There is certainly a blessed gospel in these sweet perfumes, distilled in Nature’s laboratory. What would the world be without them, we often ask. We might well query what men and women would be without them. As children they fed upon daisy banks and clover fields. Their chubby hands held a bunch of “posies” almost as soon as the proverbial rattle. They early began to love sweet odors from flower blooms. Nothing is more common than to see a child with his nose deep in amongst the flower petals, like some bright golden-throated humming bird. These are recording certain impressions upon heart and brain. The eye is being trained to love the beautiful and hate the ugly. The perfume of white roses and clover blooms is stencilling certain truths upon the inmost soul. The memory works through the nose, as well as through the eyes and ears. Thus the gospel of the gentle and the innocent is preached by these angels with veri-colored wings. That gospel will not soon be forgotten, even in the midst of the world’s sin and confusion of tongues.
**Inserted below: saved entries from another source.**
-- Groups 32–47 (R169, R171, R176, R181, R184, R186, R188, R199)
def traceBad (w : Word) : Bool :=
  let m := trMode w
  decide (8 ≤ m) || (decide (m = 1 ∨ m = 2) && trK w != 1) || (bit w 27 && decide (m = 6 ∨ m = 7)) ||
  (trHold w && !decide (m = 6 ∨ m = 7)) || (bit w 27 && decide (fld w 26 22 < 1 ∨ 16 < fld w 26 22))
def winInfoOf (s : State) (k b : Nat) : Word := s.rd (if b = 0 then SLC_WININFO_A k else SLC_WININFO_B k)
def laneBad (s : State) (c : Cfg) (k j : Nat) : Bool :=
  let g := cfgLane c k j
  let f := lcFft g
  let w := fld (lcRank g) 4 0
  let wi := winInfoOf s k (fftBank f)
  decide (1 ≤ fld f 3 0 ∧ fld f 3 0 < 9) || decide (fftOvl f < -2 ∨ 4 < fftOvl f) || decide (5 < fftWin f) || fftPfb f == 3 || fld f 11 10 == 3 ||
  (fftWin f == 5 && bit wi 31 && 2 ^ fld wi 29 25 != fftM f) ||
  w % 2 == 0 || decide (w < 3) || (bit (lcRank g) 8 && decide (15 < w)) ||
  decide (4 < fld (lcPeak g) 14 12) || decide (fld (lcPeak g) 6 0 < 1 ∨ 64 < fld (lcPeak g) 6 0) ||
  decide (4 < fld (lcMerge g) 30 28) || decide (fld (lcMerge g) 22 16 < 1 ∨ 64 < fld (lcMerge g) 22 16) ||
  decide (fld (lcMerge g) 10 0 < 1 ∨ 1024 < fld (lcMerge g) 10 0) || decide (4 < fld (lcMask g) 18 16) ||
  (List.range 4).any (fun t => traceBad (lcTrace g t)) || (!c.dense && j == 1 && lcEn g)
/-- Ranges that depend on B, and so on the path's word type too. -/
def rangeBad (c : Cfg) (k j : Nat) : Bool :=
  let g := cfgLane c k j
  let b := cfgBins c (2 * k + j)
  let first := fld (lcPkRange g) 15 0
  let last := fld (lcPkRange g) 31 16
  (bit (lcCtrl g) 3 && decide (last < first ∨ b ≤ last)) ||
  (bit (lcCtrl g) 2 && decide (b < fld (lcMRange g) 15 0 + fld (lcMerge g) 10 0 * fld (lcMerge g) 22 16))
def laneState (s : State) (c : Cfg) (k j : Nat) : Bool :=
  let f := lcFft (cfgLane c k j)
  fftWin f == 5 && !bit (winInfoOf s k (fftBank f)) 31

-- Group 48 (R207, R211, R213, R215, R217)
def denOn (c : Cfg) (p : Nat) : Bool := denEn c.v p && (c.dense || p % 2 == 0)
def denPathsOn (c : Cfg) : List Nat := (List.range 32).filter (denOn c)
def denMapBad (c : Cfg) (p : Nat) : Bool :=
  let m := c.v (DEN_PMAP p)
  denOn c p && decide (cfgBins c p < dpFirst m + dpCols m * dpG m)
def denRingBad (s : State) (c : Cfg) : Bool :=
  match (denPathsOn c).getLast? with
  | none => false
  | some p =>
    let h := if c.dense then p else p / 2
    let b := baseOf c.v DEN_HBMBASE_LO DEN_HBMBASE_HI
    decide (b < HBM0 ∨ HBM_END < b + (h + 1) * fld (c.v DEN_SLOTS) 8 0 * denStride (ghost s c))
def denReadBad (s : State) (c : Cfg) : Bool :=
  decide (fld (c.v DEN_CTRL) 15 0 < readBeats (denW (ghost s c)) ((denPathsOn c).map (denCols c.v)))
def regionOn (c : Cfg) (n : Nat) : Bool := bit (c.v (DEN_RGNA n)) 31
def regionPath (c : Cfg) (n : Nat) : Nat := fld (c.v (DEN_RGNA n)) 28 24
def denRegionBad (c : Cfg) (n : Nat) : Bool :=
  let a := c.v (DEN_RGNA n)
  let b := c.v (DEN_RGNB n)
  bit a 31 && (decide (fld a 19 10 < fld a 9 0) || decide (fld b 15 8 < fld b 7 0) || oddB c (fld a 28 24))
def denPathBad (c : Cfg) (p : Nat) : Bool :=
  let g := c.v (DEN_PCFG p)
  if oddB c p then denEn c.v p
  else fld g 7 6 == 3 || (fld g 7 6 == 2 && decide (fld g 11 8 < 1 ∨ 8 < fld g 11 8))
def denBad (s : State) (c : Cfg) : Bool :=
  fld (c.v DEN_CTRL) 15 0 == 0 || decide (fld (c.v DEN_SLOTS) 8 0 < 2 ∨ 256 < fld (c.v DEN_SLOTS) 8 0) ||
  (List.range 32).any (denPathBad c) || (List.range 16).any (denRegionBad c) || denRingBad s c
def denAbsent (s : State) (c : Cfg) : Bool :=
  (List.range 32).any (fun p => denEn c.v p && !corePresent s p) ||
  (List.range 16).any (fun n => regionOn c n && !corePresent s (regionPath c n))
def denMapMoves (o n : Cfg) (p : Nat) : Bool :=
  denOn o p && denOn n p &&
    ((o.v (DEN_PCFG p) ^^^ n.v (DEN_PCFG p)) &&& 0xFFFFF030#32 != 0 || o.v (DEN_PMAP p) != n.v (DEN_PMAP p))
def denFrameMoves (o n : Cfg) (p : Nat) : Bool := denOn o p && denOn n p && fftN (laneFft o p) != fftN (laneFft n p)
/-- The path's final readout is pending or running (R213). -/
def denFinalPending (s : State) (p : Nat) : Bool :=
  s.denWait.any (fun f => f.finals.contains p) || (match s.denRun with | some f => f.finals.contains p | none => false)
def denBusy (s : State) (o n : Cfg) : Bool := (List.range 32).any (fun p => !denOn o p && denOn n p && denFinalPending s p)
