-- Work dropped
def carsAbandon (s : State) : State :=
  forEach [0, 1, 2, 3] s (fun c s => showCar (s.setCar c {}) c)
def pulsesRelease (s : State) : State := forEach s.pulses { s with pulses := [] } (fun p s => s.put (.pin (16 + p.1) true))
def pathsOff (s : State) : State :=
  forEach (List.range 32) s (fun n s => if (s.path n).run then pathStop s n else s)
def lanesOff (s : State) : State :=
  forEach (presentSlices s) s (fun k s => forEach [0, 1] s (fun j s =>
    if (s.lane (laneKey k j)).on then
      (((s.setLane (laneKey k j) {}).setB (SLC_LWINFO k j) 31 false).setB (SLC_STAT k) j false).setB (SLC_STAT k) (4 + j) false
    else s))
/-- Outputs of beats not finished are dropped. -/
def workDrop (s : State) : State :=
  let s := lanesOff (pathsOff (pulsesRelease { s with running := false, bt := { s.bt with lastRun := false, runNext := false } }))
  { s with specs := [], prods := [], maskRes := [], carIn := [], emits := [], ppeTrig := [], figures := [], patWords := [], patHist := [],
           gapNow := [], conds := [] }
/-- The FATAL halt at the present boundary (R530). -/
def streamHalt (s : State) (n : Nat) : State :=
  let e := s.entry n
  if enType e = 9 then s
  else
    let s := { s with strActive := Sparse.set entryDflt s.strActive n (setNth e 0 (b1' (u8 e 0 - u8 e 0 % 2))) }
    s.setStream n { s.stream n with on := false, queue := [], iq := [], items := [] }
where b1' (n : Nat) : Byte := BitVec.ofNat 8 n
/-- A request that waits for a boundary or a run that no longer comes. -/
def haltReplies (s : State) : State :=
  let s := match s.pwrReply with | some (op, q, _) => deny s op q ST_FAULT | none => s
  let s := match s.restart with
    | some r =>
      match s.tickets.find? (fun (t : Ticket) => t.restart && t.num == r.ticket) with
      | some t => if t.abs then ticketGone s t 1 else deny (ticketGone s t 1) r.op r.req ST_FAULT
      | none => deny s r.op r.req ST_FAULT
    | none => s
  { s with pwrReply := none, pwrAt := none, restart := none, resetAt := none }
def haltNow (s : State) : State :=
  let s := groupsIdle (workDrop s)
  let s := carsAbandon s
  let s := forEach (s.strActive.map Prod.fst) s (fun n s => streamHalt s n)
  let s := forEach (s.ppe.map Prod.fst) s (fun e s => stopEngine s e)
  let s := dmaAbortIf s (fun n => chanRuns s n && !fwOwn s n)
  let s := dspSleep s
  let s := forEach (s.den.map Prod.fst) s (fun p s => s.setDen p { s.denOf p with on := false, fin := [], held := [] })
  let s := corrDiscard (showDen (haltReplies { s with haltDue := false, denWait := [], denRun := none }))
  (s.setF PWR_STAT 31 29 PS_HALTED).setF PWR_STAT 28 26 0

-- RESET (R516)
/-- Groups 0–54 in shadow and in force return to their reset values; a stream with staged records leaves after them. -/
def groupsReset (s : State) : State :=
  let s := { s with regs := s.regs.filter (fun (p : Nat × Word) => (groupOf p.1).isNone), active := [] }
  let s := { s with ppe := s.ppe.map (fun (p : Nat × PpeSt) => (p.1, { p.2 with shadow := [], table := [] })) }
  let left := (s.strActive.map Prod.fst).filter (fun n => (s.stream n).queue != [])
  let ents := left.map (fun n => (n, setNth (s.entry n) 0 (BitVec.ofNat 8 (u8 (s.entry n) 0 - u8 (s.entry n) 0 % 2))))
  let s := forEach (s.streams.map Prod.fst) s (fun n s => s.setStream n { s.stream n with on := false, iq := [], items := [] })
  { s with strShadow := [], strActive := ents, bt := { s.bt with strNext := none } }
/-- The IN half of an engine that is reset: a FULL one is discarded with LOST, in MBX_STAT too if the host sent it (R90). -/
def inDiscardOf (s : State) (e : Nat) : State :=
  if enginePresent s e && inFull s e then
    let host := s.rf (MBX_PESTAT e) 15 9 == 0
    let s := (setIn s e false).setB (MBX_PESTAT e) 5 true
    if host then mbxEvent s 3 (16 + e) else s
  else s
def inDiscard (s : State) : State := forEach (List.range 64) s (fun e s => inDiscardOf s e)
def resetLevel (s : State) (lvl : Nat) : State :=
  let s := if lvl = 0 then s else
    let s := forEach (List.range 64) (inDiscard (ppeResetAll s false)) (fun e s => freeLocks s (16 + e))
    { s with conds := [] }
  if lvl = 2 then groupsReset (dmaAbortIf s (fun n => chanRuns s n && !fwOwn s n)) else s
/-- A counter load that was due at this boundary does not come, nor its event 2: beat 0 begins (R28, R516). -/
def loadDrop (s : State) : State :=
  if s.time.loadTo.isNone then s
  else setTime { s with evtPend := s.evtPend.filter (fun e => e != 2) } { s.time with loadTo := none, gSum := 0, gCount := 0, gDone := none }
/-- A RESET takes effect at the present boundary, which is that of beat 0 (R516). -/
def resetNow (s : State) (lvl : Nat) : State :=
  let s := cancelTickets (loadDrop s) (fun _ => false)
  let s := workDrop s
  let s := forEach (s.strActive.map Prod.fst) s (fun n s => streamDiscard s n)
  let s := groupsIdle (carsAbandon (corrDiscard (denDiscard s)))
  let s := { s with denMarks := [], units := [], traceClr := [], gapNow := [] }
  let s := forEach (masters s.rdA) s (fun m s => showGroup s m)
  let s := forEach [0, 1, 2, 3] s (fun q s => fgAbort s q 2)
  let s := resetLevel (gridEnd (gridAbort s)) lvl
  cfgTake (showRate (s.orR PWR_RSTCAUSE (2 ^ (4 + lvl)))) s.beat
The child who is to be an author ought to spend the days of childhood in the atmosphere of books, they tell us. The boy or girl who is to be an artist should live amongst the famous pictures of the creators of the Golden Age of Art, and amid the grandest works of God. These associations are formative of tastes, appetites and aptitudes. They hang the soul’s halls and chambers with beautiful pictures, and line its walls with books. How much more, when you would produce a man or woman of fine mould and pure life, in touch with all the best things, swayed by the memories of flowers and birds and sweet and subtile odors, ought you to bring the child up with rose gardens, clover fields and cherry blossoms. These things must pull strongly on the cords of the heart, and keep many a man and woman from the baser life, when temptations are strong upon them. Such surroundings help in making character, but are not necessarily saviors of men. We should, however, learn to use them for just what they are worth, and no more.

The clover blooms, like the swan’s song, are the sweetest in death. Behold the clover field when the mowers have laid the white and crimson heads low on a Summer morning! The bees went down with them, and still continue to search for honey, buzzing about amongst the stalks. As the sun mounts higher, the boy comes whistling afield, and tosses the clover blooms with his fork, spreading them evenly over the meadow. Now the air is full of sweetest and most bewitching odors. Blended with the fragrance of the newly mown hay, the scent of the clover blooms seems intensified, as that of rose leaves in the rose jar. At evening time it fills the old barn, is breathed out through the wide open doors, and clings to one’s garments, as he takes a refreshing drink at the old well. The delicious fragrance of the flowers and the newmown hay is as free as the air, for all the air is laden with it. You need not own the field or plant the rose bushes, but may enjoy your neighbor’s if you will. Blessed is the man, however, who plants rose bushes in his garden and sows clover in his fields for the bees and men. To make the world more beautiful is to help in making characters more beautiful.